多模态输入¶
本页面介绍了如何在 vLLM 中向 多模态模型 传递多模态输入。
注意
我们正在积极迭代多模态支持。请参阅 此 RFC 获取即将到来的变更,如果您有任何反馈或功能需求,请在 GitHub 上提交 Issue。
提示
在使用多模态模型进行服务时,请考虑设置 --allowed-media-domains 以限制 vLLM 可以访问的域名,防止其访问可能易受服务器端请求伪造 (SSRF) 攻击的任意端点。您可以为此参数提供域名列表。例如:--allowed-media-domains upload.wikimedia.org github.com www.bogotobogo.com
此外,请考虑设置 VLLM_MEDIA_URL_ALLOW_REDIRECTS=0,以防止 HTTP 重定向被追踪,从而绕过域名限制。
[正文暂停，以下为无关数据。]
-- ==== Sys2Proof/Laws/Issue.lean ====
section
/-!
SUPPORT. What issuing an instruction can do, said once: it faults only for a strand that does not exist, and else one of
the checks of R192 answers, or the instruction's own effect.
-/

namespace Sys2Proof.Machine

/-- Everything that the shared checks can answer, in the order of R192. -/
theorem checked_cases (s : State) (g : Guard) (on : Bool) (n : Needs) (body : State → State) :
    (g.p ≠ 0 ∧ s.me.pending (regP g.p.toNat) = true ∧ s.checked g on n body = s.raise causeUnwaited g.p.toNat) ∨
    (on = false ∧ s.checked g on n body = s.finish) ∨
    (on = true ∧ n.sup = true ∧ s.me.sv = false ∧ s.checked g on n body = s.raise causePrivilege 0) ∨
    (on = true ∧ ∃ r, n.lack = some r ∧ s.checked g on n body = s.raise causeUnallotted r) ∨
    (on = true ∧ n.lack = none ∧ ∃ r ∈ n.regs, s.me.pending r = true ∧
      s.checked g on n body = s.raise causeUnwaited (regNumber r)) ∨
    (on = true ∧ n.lack = none ∧ s.waited n.regs ∧ s.checked g on n body = body s) := by
  unfold State.checked
  by_cases h1 : g.p ≠ 0 ∧ s.me.pending (regP g.p.toNat) = true
  · exact .inl ⟨h1.1, h1.2, if_pos h1⟩
  rw [if_neg h1]
  cases on with
  | false => exact .inr (.inl ⟨rfl, if_pos rfl⟩)
  | true =>
    rw [if_neg (by decide)]
    by_cases h3 : n.sup = true ∧ s.me.sv = false
    · exact .inr (.inr (.inl ⟨rfl, h3.1, h3.2, if_pos h3⟩))
    rw [if_neg h3]
    cases h4 : n.lack with
    | some r => exact .inr (.inr (.inr (.inl ⟨rfl, r, rfl, rfl⟩)))
    | none =>
      cases h5 : n.regs.find? s.me.pending with
      | some r =>
        exact .inr (.inr (.inr (.inr (.inl ⟨rfl, rfl, r, List.mem_of_find?_eq_some h5, List.find?_some h5, rfl⟩))))
      | none =>
        refine .inr (.inr (.inr (.inr (.inr ⟨rfl, rfl, fun r hr => ?_, rfl⟩))))
        simpa using List.find?_eq_none.1 h5 r hr

/-- An instruction whose checks pass has its own effect. -/
theorem checked_pass (s : State) (g : Guard) (n : Needs) (body : State → State) (hg : s.guardRead g)
    (hs : n.sup = true → s.me.sv = true) (hl : n.lack = none) (hr : s.waited n.regs) :
    s.checked g true n body = body s := by
  have hf : n.regs.find? s.me.pending = none := by
    rw [List.find?_eq_none]; intro r hm; simp [hr r hm]
  have h1 : ¬(g.p ≠ 0 ∧ s.me.pending (regP g.p.toNat) = true) := by
    rintro ⟨h, hp⟩
    rcases hg.2 with e | e
    · exact h e
    · rw [hp] at e; cases e
  have h3 : ¬(n.sup = true ∧ s.me.sv = false) := by
    rintro ⟨h, hp⟩
    rw [hs h] at hp; cases hp
  unfold State.checked
  rw [if_neg h1, if_neg (by decide), if_neg h3, hl, hf]

/-- A guard reads the same once the chunk is open. -/
theorem openChunk_guardRead (s : State) (g : Guard) (h : s.guardRead g) : s.openChunk.guardRead g := by
  simpa [State.guardRead] using h

/-- Registers wait the same once the chunk is open. -/
theorem openChunk_waited (s : State) (rs : List Nat) (h : s.waited rs) : s.openChunk.waited rs := by
  simpa [State.waited] using h

/-- A scalar instruction that may issue has its own effect on the state with its chunk open. -/
theorem scalar_pass (s : State) (g : Guard) (n : Needs) (body : State → State) (h : s.issues g n.regs)
    (hs : n.sup = true → s.me.sv = true) (hl : n.lack = none) : s.scalar g n body = .next (body s.openChunk) := by
  obtain ⟨hg, hon, hw⟩ := h
  unfold State.scalar State.issue
  rw [if_neg (Nat.not_le.2 hg.1), hon,
    checked_pass _ g n body (openChunk_guardRead s g hg) (by simpa using hs) hl (openChunk_waited s _ hw)]

/-- A vector instruction that may issue has its own effect on the state with its chunk open. -/
theorem vector_pass (s : State) (g : Guard) (t : Nat) (n : Needs) (vs : List (BitVec 6)) (body : State → State)
    (h : s.issuesV g t n.regs vs) (hs : n.sup = false) (hl : n.lack = s.lackV vs) :
    s.vector g t n body = .next (body s.openChunk) := by
  obtain ⟨hg, hon, hw, hv⟩ := h
  have hlack : n.lack = none := by
    rw [hl]
    unfold State.lackV
    rw [List.find?_eq_none.2]
    · rfl
    · intro v hm; simpa using hv v hm
  have he : (!(s.activeIn g t).isEmpty) = true := by simpa using hon
  unfold State.vector State.issue
  rw [if_neg (Nat.not_le.2 hg.1), he,
    checked_pass _ g n body (openChunk_guardRead s g hg) (by simp [hs]) hlack (openChunk_waited s _ hw)]

/-- An instruction guarded off only counts (R173). -/
theorem issue_off (s : State) (g : Guard) (n : Needs) (body : State → State) (hg : s.guardRead g) :
    s.issue g false n body = .next s.openChunk.finish := by
  have h1 : ¬(g.p ≠ 0 ∧ s.openChunk.me.pending (regP g.p.toNat) = true) := by
    rintro ⟨h, hp⟩
    rcases hg.2 with e | e
    · exact h e
    · rw [openChunk_pending, e] at hp; cases hp
  unfold State.issue State.checked
  rw [if_neg (Nat.not_le.2 hg.1), if_neg h1, if_pos rfl]

/-! ### The end of an instruction -/

@[simp] theorem finish_me (s : State) :
    s.finish.me = { s.me.setLive (fun c => { c with count := c.count + 1 }) with pc := nextPc s.me.pc } := by
  simp [State.finish]

/-- What leaves all but the strands and the number counter alone does so in two steps. -/
theorem rest_trans {a b c : State} (h1 : b = { a with strands := b.strands, nextId := b.nextId })
    (h2 : c = { b with strands := c.strands, nextId := c.nextId }) :
    c = { a with strands := c.strands, nextId := c.nextId } :=
  calc c = { b with strands := c.strands, nextId := c.nextId } := h2
    _ = { a with strands := c.strands, nextId := c.nextId } := by rw [h1]

/-- A finished instruction leaves the other strands alone. -/
theorem finish_strand_ne (s : State) {k : Nat} (h : k ≠ s.cur) : s.finish.strand k = s.strand k :=
  (strand_setMe_ne s.retire (fun t => { t with pc := nextPc t.pc }) (by simpa using h)).trans
    (strand_setMe_ne s (fun t => t.setLive fun c => { c with count := c.count + 1 }) h)

/-- A state that differs from one with its chunk open only in the acting strand's registers and generator, and has then
gone on by one instruction, has retired one. -/
theorem retired_of (s m : State) (g : Regs) (q : BitVec 32) (hm : m.me = { s.openChunk.me with regs := g, q := q })
    (hcur : m.cur = s.cur) (ho : ∀ k, k ≠ s.cur → m.strand k = s.openChunk.strand k)
    (hr : m = { s.openChunk with strands := m.strands, nextId := m.nextId }) : Retired s m.finish where
  pc := by rw [finish_me, hm]; exact congrArg nextPc (openChunk_pc s)
  chunk := by
    obtain ⟨c, hc⟩ := openChunk_live s
    have hl : m.me.live = some c := by rw [hm]; exact hc
    have h2 : m.finish.me.live = some { c with count := c.count + 1 } := by
      rw [finish_me]
      have h := live_setLive m.me (fun c => { c with count := c.count + 1 }) (fun _ => rfl)
      rw [hl] at h
      exact h
    unfold State.chunk
    rw [h2, hc]
    rfl
  earlier := by
    rw [finish_me]
    show (m.me.setLive _).chunks.drop 1 = _
    rw [drop_setLive, hm]
  strand := by
    rw [finish_me, setLive_eq, hm, openChunk_me]
  others := fun k hk => by
    rw [finish_strand_ne m (by rw [hcur]; exact hk), ho k hk, openChunk_strand_ne s hk]
  rest := rest_trans (openChunk_rest s) (rest_trans hr rfl)

/-- A write of s[r] and the end of the instruction. -/
theorem retired_writeS (s : State) (r : BitVec 6) (x : Word) : Retired s (s.openChunk.writeS r x).finish :=
  retired_of s _ _ s.openChunk.me.q (me_writeS ..) (openChunk_cur s)
    (fun k hk => strand_setMe_ne _ _ (by simpa using hk)) rfl

theorem retired_writeF (s : State) (r : BitVec 6) (x : Word) : Retired s (s.openChunk.writeF r x).finish :=
  retired_of s _ _ s.openChunk.me.q (me_writeF ..) (openChunk_cur s)
    (fun k hk => strand_setMe_ne _ _ (by simpa using hk)) rfl

theorem retired_writeP (s : State) (r : BitVec 6) (x : Lane) : Retired s (s.openChunk.writeP r x).finish :=
  retired_of s _ _ s.openChunk.me.q (me_writeP ..) (openChunk_cur s)
    (fun k hk => strand_setMe_ne _ _ (by simpa using hk)) rfl

theorem onlyS_setS (g : Regs) (r : BitVec 6) (x : Word) : OnlyS g (g.setS r.toNat x) r x :=
  ⟨fun i => getS_setS g _ i x, fun _ => getF_setS .., fun _ => getP_setS .., fun _ _ => getLane_setS ..⟩

theorem onlyF_setF (g : Regs) (r : BitVec 6) (x : Word) : OnlyF g (g.setF r.toNat x) r x :=
  ⟨fun _ => getS_setF .., fun i => getF_setF g _ i x, fun _ => getP_setF .., fun _ _ => getLane_setF ..⟩

theorem onlyP_setP (g : Regs) (r : BitVec 6) (x : Lane) : OnlyP g (g.setP r.toNat x) r x :=
  ⟨fun _ => getS_setP .., fun _ => getF_setP .., fun i => getP_setP g _ i x, fun _ _ => getLane_setP ..⟩

/-- An instruction whose outcome is a write of s[r] and the end of the instruction. -/
theorem givesS_of (i : Instr) (s : State) (r : BitVec 6) (x : Word)
    (h : exec i s = .next (s.openChunk.writeS r x).finish) : GivesS i s r x :=
  ⟨_, h, retired_writeS s r x, by simp, by simpa using onlyS_setS s.me.regs r x⟩

theorem givesF_of (i : Instr) (s : State) (r : BitVec 6) (x : Word)
    (h : exec i s = .next (s.openChunk.writeF r x).finish) : GivesF i s r x :=
  ⟨_, h, retired_writeF s r x, by simp, by simpa using onlyF_setF s.me.regs r x⟩

theorem givesP_of (i : Instr) (s : State) (r : BitVec 6) (x : Lane)
    (h : exec i s = .next (s.openChunk.writeP r x).finish) : GivesP i s r x :=
  ⟨_, h, retired_writeP s r x, by simp, by simpa using onlyP_setP s.me.regs r x⟩

end Sys2Proof.Machine
end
如果您在容器化环境中运行 vLLM,且 vLLM pod 可能对内部网络拥有不受限制的访问权限,那么此限制尤为重要。
离线推理¶
要输入多模态数据,请遵循 vllm.inputs.PromptType 中的架构:
prompt:提示词应遵循 HuggingFace 上记录的格式。multi_modal_data:这是一个字典,遵循 vllm.inputs.MultiModalDataDict 中定义的架构。
图像输入¶
您可以将单张图像传递给多模态字典的 'image' 字段,如下例所示:
代码
from vllm import LLM
llm = LLM(model="llava-hf/llava-1.5-7b-hf")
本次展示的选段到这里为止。